Materials provided Start Marker

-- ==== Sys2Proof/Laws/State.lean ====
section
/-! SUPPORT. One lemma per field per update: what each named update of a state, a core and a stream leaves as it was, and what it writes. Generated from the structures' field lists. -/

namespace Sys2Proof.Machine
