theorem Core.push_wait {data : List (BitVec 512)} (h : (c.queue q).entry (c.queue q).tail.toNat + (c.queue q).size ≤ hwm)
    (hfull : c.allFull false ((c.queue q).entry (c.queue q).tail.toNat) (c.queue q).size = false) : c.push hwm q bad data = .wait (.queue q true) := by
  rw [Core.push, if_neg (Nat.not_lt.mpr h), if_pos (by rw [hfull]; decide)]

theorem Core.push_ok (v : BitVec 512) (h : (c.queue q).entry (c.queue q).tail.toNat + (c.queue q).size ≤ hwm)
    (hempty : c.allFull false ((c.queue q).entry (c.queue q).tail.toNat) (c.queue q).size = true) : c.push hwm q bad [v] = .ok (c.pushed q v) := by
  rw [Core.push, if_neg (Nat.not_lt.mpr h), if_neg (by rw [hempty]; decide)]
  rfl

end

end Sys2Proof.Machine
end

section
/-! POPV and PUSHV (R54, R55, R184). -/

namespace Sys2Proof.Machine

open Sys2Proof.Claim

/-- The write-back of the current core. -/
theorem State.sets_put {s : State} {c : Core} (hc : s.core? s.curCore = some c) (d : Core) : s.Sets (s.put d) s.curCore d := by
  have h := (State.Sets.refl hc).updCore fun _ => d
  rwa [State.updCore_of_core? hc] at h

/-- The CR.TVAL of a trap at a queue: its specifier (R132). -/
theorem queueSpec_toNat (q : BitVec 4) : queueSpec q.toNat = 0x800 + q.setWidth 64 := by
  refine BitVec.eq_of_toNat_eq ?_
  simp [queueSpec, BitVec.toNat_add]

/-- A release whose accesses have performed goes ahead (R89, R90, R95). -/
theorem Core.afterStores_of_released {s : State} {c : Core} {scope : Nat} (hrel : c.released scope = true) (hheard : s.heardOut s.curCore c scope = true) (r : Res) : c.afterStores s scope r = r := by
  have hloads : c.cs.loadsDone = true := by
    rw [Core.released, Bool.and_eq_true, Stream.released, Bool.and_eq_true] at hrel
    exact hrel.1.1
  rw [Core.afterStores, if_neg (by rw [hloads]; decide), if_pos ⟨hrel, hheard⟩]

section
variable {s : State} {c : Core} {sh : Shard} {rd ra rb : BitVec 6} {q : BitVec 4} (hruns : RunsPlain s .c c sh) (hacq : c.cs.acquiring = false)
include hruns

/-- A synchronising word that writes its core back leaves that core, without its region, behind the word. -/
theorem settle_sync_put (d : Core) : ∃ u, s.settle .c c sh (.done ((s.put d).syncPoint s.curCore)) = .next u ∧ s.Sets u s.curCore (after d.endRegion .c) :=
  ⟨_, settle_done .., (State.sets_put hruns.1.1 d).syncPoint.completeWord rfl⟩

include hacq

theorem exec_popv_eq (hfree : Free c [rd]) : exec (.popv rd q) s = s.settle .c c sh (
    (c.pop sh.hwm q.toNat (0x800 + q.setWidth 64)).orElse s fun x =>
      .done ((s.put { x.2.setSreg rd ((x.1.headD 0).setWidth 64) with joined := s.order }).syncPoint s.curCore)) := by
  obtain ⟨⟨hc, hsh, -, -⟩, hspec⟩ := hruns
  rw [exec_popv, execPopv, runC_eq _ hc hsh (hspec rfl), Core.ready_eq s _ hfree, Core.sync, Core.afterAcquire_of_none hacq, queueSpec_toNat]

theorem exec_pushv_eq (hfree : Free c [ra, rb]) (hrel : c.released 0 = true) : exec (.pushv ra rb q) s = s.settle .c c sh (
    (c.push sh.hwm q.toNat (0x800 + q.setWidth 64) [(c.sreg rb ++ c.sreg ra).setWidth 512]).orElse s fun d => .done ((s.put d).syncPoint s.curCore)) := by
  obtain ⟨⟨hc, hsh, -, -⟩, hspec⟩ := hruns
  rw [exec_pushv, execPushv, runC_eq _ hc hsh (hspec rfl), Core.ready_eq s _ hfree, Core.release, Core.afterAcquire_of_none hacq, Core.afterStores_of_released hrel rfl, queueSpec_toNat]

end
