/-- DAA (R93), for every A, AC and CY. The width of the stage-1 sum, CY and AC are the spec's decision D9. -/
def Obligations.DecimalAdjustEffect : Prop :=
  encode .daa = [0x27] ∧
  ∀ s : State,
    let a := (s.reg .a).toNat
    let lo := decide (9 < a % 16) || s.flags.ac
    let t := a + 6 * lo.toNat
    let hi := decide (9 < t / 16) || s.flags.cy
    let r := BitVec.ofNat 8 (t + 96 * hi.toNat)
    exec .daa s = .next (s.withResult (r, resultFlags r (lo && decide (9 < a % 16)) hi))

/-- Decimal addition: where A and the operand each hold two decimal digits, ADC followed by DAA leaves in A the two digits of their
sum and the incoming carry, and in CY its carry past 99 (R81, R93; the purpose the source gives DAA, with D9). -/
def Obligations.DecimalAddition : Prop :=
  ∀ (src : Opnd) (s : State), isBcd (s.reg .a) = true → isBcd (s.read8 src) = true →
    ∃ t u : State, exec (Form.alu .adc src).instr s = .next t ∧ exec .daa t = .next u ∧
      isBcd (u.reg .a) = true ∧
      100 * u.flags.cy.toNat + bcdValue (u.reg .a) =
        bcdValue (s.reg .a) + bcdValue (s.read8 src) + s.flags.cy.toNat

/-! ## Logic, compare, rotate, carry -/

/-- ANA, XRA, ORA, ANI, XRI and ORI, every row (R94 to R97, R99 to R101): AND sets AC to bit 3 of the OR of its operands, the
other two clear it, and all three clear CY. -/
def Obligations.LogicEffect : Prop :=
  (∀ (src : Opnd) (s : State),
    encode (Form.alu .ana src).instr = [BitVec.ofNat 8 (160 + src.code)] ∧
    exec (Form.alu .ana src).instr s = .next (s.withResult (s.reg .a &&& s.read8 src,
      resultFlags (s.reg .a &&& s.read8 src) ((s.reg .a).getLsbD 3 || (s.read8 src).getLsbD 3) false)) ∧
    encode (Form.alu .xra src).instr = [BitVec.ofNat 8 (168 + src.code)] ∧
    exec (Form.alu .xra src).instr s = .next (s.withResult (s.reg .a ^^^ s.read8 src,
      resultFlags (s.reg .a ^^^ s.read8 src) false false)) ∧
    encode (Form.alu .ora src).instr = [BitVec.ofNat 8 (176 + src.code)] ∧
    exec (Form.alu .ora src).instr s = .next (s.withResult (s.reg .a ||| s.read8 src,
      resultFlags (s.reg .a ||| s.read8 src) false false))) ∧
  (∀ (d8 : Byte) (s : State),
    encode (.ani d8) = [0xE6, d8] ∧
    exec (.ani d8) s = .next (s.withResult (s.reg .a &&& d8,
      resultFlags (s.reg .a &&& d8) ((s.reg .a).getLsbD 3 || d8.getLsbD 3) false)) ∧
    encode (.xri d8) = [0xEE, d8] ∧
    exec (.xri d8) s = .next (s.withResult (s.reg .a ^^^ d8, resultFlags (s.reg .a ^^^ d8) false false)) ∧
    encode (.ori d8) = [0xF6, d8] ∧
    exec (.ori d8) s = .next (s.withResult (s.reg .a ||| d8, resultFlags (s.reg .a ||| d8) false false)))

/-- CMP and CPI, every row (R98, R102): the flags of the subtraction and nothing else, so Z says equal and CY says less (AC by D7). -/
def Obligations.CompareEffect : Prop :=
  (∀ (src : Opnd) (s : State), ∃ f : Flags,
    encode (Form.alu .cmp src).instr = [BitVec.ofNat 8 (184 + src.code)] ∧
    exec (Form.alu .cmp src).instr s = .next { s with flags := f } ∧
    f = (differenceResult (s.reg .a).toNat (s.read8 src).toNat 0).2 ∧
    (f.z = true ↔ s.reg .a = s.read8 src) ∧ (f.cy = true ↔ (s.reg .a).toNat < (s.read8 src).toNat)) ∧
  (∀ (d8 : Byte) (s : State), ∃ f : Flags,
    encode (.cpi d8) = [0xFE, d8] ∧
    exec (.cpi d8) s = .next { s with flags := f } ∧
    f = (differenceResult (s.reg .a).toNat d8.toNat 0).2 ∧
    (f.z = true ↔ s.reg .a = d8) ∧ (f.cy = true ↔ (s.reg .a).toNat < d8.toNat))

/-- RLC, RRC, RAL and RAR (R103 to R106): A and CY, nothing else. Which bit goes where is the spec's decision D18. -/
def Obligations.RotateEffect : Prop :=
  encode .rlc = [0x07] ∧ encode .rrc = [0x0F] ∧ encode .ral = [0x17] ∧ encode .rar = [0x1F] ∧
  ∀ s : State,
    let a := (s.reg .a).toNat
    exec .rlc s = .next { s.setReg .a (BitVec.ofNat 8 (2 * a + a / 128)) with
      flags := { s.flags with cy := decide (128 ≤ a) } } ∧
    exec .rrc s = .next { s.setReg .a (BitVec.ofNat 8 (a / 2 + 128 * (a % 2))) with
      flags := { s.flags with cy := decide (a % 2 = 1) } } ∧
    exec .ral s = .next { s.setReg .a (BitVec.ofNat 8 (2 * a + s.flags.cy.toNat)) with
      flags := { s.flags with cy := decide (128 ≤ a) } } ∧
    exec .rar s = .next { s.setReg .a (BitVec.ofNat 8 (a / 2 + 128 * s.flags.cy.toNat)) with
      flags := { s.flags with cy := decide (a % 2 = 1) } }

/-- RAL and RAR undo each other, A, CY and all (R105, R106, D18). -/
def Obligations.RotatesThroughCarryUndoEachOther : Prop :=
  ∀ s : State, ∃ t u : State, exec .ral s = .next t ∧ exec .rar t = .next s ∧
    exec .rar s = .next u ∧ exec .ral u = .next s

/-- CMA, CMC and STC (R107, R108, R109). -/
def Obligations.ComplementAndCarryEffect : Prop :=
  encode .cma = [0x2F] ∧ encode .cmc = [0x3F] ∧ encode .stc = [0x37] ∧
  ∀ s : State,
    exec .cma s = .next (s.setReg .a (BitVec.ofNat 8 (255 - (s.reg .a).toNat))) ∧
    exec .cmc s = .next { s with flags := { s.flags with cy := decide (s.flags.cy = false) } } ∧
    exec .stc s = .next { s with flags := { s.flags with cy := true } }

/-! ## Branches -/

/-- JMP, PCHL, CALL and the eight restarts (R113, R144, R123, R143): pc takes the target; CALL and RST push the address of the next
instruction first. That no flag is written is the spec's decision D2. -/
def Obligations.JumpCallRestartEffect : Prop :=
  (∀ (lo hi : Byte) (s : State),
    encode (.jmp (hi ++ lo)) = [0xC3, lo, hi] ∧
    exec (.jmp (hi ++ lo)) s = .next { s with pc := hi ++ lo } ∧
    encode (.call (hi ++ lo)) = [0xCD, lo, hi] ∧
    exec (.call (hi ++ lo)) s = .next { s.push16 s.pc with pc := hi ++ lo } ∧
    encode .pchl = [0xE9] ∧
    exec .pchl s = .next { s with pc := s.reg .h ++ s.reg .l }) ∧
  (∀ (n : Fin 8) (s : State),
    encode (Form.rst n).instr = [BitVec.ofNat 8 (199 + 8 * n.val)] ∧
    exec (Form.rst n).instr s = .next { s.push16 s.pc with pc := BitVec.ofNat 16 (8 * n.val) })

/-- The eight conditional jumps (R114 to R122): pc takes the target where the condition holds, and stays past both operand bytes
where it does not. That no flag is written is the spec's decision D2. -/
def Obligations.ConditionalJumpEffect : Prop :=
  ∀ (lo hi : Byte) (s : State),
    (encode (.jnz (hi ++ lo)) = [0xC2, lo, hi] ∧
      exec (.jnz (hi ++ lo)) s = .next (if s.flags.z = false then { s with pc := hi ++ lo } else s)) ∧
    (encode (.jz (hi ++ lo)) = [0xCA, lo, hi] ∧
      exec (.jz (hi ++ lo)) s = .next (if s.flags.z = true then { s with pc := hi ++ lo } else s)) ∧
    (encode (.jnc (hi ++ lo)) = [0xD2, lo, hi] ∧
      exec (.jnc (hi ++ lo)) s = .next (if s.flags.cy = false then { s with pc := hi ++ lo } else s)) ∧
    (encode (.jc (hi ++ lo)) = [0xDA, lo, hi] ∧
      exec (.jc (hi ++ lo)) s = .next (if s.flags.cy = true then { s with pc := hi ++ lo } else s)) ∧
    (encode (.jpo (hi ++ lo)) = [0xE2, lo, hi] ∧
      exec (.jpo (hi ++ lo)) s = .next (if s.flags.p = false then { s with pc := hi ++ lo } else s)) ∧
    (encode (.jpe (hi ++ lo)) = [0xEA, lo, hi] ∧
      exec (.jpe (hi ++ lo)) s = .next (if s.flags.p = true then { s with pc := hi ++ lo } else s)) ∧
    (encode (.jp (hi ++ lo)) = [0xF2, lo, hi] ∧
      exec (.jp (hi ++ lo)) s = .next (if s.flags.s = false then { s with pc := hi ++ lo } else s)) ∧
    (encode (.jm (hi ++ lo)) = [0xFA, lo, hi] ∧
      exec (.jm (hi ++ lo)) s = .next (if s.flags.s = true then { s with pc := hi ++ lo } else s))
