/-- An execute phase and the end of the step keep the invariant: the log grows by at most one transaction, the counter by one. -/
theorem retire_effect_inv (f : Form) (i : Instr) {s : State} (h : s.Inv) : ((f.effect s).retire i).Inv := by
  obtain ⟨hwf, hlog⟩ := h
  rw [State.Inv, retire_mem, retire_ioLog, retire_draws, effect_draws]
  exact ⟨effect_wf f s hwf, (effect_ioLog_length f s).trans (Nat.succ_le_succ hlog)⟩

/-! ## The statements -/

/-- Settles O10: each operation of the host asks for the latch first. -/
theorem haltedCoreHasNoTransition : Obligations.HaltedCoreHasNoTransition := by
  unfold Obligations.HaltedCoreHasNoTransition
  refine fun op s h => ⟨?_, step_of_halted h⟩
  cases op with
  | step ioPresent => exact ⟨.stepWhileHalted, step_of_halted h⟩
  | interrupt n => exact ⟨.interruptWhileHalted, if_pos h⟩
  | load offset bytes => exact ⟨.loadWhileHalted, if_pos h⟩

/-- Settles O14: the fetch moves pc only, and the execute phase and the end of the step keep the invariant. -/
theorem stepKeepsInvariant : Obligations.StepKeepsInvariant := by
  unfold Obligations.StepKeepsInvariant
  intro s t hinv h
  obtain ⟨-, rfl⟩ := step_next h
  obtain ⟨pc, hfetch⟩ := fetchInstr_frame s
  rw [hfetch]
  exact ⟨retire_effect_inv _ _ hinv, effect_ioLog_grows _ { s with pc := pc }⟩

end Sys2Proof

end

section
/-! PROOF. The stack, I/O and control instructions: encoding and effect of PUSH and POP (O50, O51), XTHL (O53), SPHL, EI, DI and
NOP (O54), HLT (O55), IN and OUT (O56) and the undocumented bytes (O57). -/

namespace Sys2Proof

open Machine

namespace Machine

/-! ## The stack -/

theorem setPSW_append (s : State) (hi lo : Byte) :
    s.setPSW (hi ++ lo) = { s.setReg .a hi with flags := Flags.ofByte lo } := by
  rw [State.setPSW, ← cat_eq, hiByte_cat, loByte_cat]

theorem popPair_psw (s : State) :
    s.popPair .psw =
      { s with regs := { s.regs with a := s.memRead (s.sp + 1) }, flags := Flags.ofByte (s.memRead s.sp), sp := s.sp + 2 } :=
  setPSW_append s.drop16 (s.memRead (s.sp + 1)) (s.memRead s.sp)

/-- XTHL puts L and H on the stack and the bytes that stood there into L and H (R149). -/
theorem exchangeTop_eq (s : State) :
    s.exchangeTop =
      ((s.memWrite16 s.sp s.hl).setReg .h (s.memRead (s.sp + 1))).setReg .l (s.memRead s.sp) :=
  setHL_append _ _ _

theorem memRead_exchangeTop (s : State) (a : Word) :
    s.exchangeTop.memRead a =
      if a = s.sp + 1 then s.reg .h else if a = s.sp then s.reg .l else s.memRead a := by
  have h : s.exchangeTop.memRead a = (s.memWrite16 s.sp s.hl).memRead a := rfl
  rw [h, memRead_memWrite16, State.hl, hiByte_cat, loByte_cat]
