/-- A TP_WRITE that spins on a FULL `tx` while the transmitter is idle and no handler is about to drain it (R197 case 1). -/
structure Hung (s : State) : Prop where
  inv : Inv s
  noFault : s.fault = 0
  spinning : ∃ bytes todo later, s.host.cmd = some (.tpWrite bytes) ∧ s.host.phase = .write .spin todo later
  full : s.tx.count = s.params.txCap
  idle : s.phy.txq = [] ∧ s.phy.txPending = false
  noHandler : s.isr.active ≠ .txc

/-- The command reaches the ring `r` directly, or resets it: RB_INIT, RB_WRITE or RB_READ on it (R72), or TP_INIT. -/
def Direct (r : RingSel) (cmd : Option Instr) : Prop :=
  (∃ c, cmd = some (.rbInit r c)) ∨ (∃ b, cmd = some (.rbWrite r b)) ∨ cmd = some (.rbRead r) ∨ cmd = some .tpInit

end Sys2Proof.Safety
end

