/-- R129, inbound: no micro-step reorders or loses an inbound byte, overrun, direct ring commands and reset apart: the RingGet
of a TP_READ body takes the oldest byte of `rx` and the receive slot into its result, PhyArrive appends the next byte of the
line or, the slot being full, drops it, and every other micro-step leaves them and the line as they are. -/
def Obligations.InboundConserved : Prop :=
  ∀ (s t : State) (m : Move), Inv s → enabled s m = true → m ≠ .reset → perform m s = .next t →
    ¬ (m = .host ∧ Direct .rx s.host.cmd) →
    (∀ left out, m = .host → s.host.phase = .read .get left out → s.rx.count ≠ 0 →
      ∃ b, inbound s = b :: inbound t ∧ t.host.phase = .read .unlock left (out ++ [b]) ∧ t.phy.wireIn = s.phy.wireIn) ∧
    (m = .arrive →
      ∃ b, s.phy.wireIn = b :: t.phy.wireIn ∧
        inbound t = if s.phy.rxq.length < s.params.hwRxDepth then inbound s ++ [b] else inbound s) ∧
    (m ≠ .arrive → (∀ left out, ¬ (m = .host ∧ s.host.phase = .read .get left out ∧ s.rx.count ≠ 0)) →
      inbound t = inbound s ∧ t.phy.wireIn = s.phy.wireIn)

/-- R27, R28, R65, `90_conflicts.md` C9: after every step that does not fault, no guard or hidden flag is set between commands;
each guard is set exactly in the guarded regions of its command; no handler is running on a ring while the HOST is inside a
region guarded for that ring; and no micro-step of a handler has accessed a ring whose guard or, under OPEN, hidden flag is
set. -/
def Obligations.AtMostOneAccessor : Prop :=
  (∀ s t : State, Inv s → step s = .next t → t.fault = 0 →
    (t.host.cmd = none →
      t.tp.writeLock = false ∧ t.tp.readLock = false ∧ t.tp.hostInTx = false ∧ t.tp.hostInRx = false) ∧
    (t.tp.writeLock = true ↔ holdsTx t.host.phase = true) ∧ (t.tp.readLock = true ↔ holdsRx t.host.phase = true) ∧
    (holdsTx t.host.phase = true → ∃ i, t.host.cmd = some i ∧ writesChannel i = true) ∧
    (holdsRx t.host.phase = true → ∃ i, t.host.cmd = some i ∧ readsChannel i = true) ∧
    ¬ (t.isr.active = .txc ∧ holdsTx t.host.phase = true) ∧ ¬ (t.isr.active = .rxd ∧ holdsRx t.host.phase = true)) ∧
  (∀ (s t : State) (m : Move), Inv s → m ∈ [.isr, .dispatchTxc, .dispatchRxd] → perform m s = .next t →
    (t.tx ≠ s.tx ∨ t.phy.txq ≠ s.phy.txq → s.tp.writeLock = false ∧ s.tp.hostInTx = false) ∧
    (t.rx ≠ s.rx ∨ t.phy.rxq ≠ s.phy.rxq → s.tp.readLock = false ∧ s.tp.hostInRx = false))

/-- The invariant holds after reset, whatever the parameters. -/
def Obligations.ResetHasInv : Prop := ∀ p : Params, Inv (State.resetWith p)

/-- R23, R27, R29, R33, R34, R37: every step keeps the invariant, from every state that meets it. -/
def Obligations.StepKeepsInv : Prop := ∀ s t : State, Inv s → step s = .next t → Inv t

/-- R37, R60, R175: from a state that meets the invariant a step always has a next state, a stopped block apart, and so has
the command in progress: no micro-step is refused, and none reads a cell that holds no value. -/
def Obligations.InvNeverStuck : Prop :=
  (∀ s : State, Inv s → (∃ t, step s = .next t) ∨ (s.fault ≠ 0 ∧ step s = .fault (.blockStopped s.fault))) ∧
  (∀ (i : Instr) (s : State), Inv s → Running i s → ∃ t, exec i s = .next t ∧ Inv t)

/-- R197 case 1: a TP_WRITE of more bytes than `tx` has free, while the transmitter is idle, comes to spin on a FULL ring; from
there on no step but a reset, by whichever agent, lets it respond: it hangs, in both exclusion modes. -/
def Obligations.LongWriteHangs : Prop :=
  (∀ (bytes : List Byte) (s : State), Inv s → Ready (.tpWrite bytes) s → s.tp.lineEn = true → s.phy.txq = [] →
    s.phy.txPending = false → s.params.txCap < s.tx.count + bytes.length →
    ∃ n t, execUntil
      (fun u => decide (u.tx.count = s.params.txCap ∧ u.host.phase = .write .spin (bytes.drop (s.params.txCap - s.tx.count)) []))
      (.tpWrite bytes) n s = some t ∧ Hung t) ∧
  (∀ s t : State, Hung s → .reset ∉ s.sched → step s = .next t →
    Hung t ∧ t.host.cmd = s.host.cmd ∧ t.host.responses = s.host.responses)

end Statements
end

Materials provided End Marker

Your task is to transcribe, with no changes, only the lines of the listing above that lie between the line holding "idle : s.phy.txq" and the line holding "set between commands;", inclusive.

- Response to the exercise
  idle : s.phy.txq = [] ∧ s.phy.txPending = false
  noHandler : s.isr.active ≠ .txc

/-- The command reaches the ring `r` directly, or resets it: RB_INIT, RB_WRITE or RB_READ on it (R72), or TP_INIT. -/
def Direct (r : RingSel) (cmd : Option Instr) : Prop :=
  (∃ c, cmd = some (.rbInit r c)) ∨ (∃ b, cmd = some (.rbWrite r b)) ∨ cmd = some (.rbRead r) ∨ cmd = some .tpInit

end Sys2Proof.Safety
end

/-- R129, inbound: no micro-step reorders or loses an inbound byte, overrun, direct ring commands and reset apart: the RingGet
of a TP_READ body takes the oldest byte of `rx` and the receive slot into its result, PhyArrive appends the next byte of the
line or, the slot being full, drops it, and every other micro-step leaves them and the line as they are. -/
def Obligations.InboundConserved : Prop :=
  ∀ (s t : State) (m : Move), Inv s → enabled s m = true → m ≠ .reset → perform m s = .next t →
    ¬ (m = .host ∧ Direct .rx s.host.cmd) →
    (∀ left out, m = .host → s.host.phase = .read .get left out → s.rx.count ≠ 0 →
      ∃ b, inbound s = b :: inbound t ∧ t.host.phase = .read .unlock left (out ++ [b]) ∧ t.phy.wireIn = s.phy.wireIn) ∧
    (m = .arrive →
      ∃ b, s.phy.wireIn = b :: t.phy.wireIn ∧
        inbound t = if s.phy.rxq.length < s.params.hwRxDepth then inbound s ++ [b] else inbound s) ∧
    (m ≠ .arrive → (∀ left out, ¬ (m = .host ∧ s.host.phase = .read .get left out ∧ s.rx.count ≠ 0)) →
      inbound t = inbound s ∧ t.phy.wireIn = s.phy.wireIn)

/-- R27, R28, R65, `90_conflicts.md` C9: after every step that does not fault, no guard or hidden flag is set between commands;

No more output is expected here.